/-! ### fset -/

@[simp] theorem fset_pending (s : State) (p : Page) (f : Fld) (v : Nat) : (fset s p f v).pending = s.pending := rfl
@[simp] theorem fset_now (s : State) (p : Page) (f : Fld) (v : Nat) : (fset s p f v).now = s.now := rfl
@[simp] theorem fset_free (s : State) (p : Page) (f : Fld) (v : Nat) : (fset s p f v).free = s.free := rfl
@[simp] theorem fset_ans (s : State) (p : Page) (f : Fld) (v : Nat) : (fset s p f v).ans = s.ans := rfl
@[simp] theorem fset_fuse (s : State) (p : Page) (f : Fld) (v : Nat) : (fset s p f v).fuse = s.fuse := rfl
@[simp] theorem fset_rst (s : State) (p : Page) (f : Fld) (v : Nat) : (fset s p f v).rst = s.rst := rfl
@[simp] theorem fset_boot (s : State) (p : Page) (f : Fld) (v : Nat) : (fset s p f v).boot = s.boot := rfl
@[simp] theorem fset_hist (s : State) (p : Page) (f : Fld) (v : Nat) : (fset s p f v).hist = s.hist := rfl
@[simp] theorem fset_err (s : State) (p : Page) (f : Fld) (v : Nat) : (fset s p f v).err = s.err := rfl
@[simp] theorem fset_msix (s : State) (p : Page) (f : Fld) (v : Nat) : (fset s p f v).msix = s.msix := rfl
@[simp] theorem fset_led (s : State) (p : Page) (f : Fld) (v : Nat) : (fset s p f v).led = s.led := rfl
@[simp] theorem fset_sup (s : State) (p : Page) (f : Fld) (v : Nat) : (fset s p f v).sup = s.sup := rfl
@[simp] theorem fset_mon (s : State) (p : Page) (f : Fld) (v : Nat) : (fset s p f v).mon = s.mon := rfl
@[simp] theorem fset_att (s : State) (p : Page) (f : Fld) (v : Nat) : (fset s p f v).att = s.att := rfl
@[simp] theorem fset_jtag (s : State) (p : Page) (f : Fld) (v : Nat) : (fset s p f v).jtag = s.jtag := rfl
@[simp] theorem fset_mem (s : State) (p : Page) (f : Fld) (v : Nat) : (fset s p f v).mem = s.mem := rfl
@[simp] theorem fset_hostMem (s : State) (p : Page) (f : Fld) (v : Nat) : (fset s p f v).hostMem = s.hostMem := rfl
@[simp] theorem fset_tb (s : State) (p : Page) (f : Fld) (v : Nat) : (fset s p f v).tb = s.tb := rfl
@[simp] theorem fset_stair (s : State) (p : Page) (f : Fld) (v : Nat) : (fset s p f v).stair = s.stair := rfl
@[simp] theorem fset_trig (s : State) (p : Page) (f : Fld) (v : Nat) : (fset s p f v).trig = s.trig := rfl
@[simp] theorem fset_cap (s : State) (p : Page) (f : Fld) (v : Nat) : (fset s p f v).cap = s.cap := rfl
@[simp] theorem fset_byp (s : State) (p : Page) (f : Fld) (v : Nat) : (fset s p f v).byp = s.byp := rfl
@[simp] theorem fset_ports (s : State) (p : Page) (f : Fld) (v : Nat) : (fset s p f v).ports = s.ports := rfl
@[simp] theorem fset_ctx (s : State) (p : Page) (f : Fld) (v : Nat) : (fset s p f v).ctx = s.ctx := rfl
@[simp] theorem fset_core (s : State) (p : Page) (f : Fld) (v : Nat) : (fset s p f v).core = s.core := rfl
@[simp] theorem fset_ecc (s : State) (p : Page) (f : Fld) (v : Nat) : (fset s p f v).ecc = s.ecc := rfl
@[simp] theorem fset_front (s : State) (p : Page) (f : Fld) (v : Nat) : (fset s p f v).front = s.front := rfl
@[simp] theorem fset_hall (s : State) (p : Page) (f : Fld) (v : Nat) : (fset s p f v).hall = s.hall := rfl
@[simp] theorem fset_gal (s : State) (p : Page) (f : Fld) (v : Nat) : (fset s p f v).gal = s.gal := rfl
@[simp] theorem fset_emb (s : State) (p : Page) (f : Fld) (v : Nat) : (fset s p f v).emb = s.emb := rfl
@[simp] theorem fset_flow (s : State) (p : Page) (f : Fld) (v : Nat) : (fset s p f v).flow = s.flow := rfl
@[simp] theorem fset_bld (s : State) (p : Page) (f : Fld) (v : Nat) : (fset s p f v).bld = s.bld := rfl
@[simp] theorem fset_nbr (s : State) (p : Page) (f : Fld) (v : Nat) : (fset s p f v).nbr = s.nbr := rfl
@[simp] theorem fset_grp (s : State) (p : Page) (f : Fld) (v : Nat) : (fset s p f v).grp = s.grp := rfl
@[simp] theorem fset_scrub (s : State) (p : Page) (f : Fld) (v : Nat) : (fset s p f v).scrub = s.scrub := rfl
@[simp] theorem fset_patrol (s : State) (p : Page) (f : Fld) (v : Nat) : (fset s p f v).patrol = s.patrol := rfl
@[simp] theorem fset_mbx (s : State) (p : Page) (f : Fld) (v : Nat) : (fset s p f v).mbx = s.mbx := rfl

....

# ASSIGNED TASK:
Type out exactly the span of lines from the one with "s.nbr := rfl" to the end of the material above, counting both end lines, and nothing else.

# EXERCISE ANSWER:
@[simp] theorem fset_nbr (s : State) (p : Page) (f : Fld) (v : Nat) : (fset s p f v).nbr = s.nbr := rfl
@[simp] theorem fset_grp (s : State) (p : Page) (f : Fld) (v : Nat) : (fset s p f v).grp = s.grp := rfl
@[simp] theorem fset_scrub (s : State) (p : Page) (f : Fld) (v : Nat) : (fset s p f v).scrub = s.scrub := rfl
@[simp] theorem fset_patrol (s : State) (p : Page) (f : Fld) (v : Nat) : (fset s p f v).patrol = s.patrol := rfl
@[simp] theorem fset_mbx (s : State) (p : Page) (f : Fld) (v : Nat) : (fset s p f v).mbx = s.mbx := rfl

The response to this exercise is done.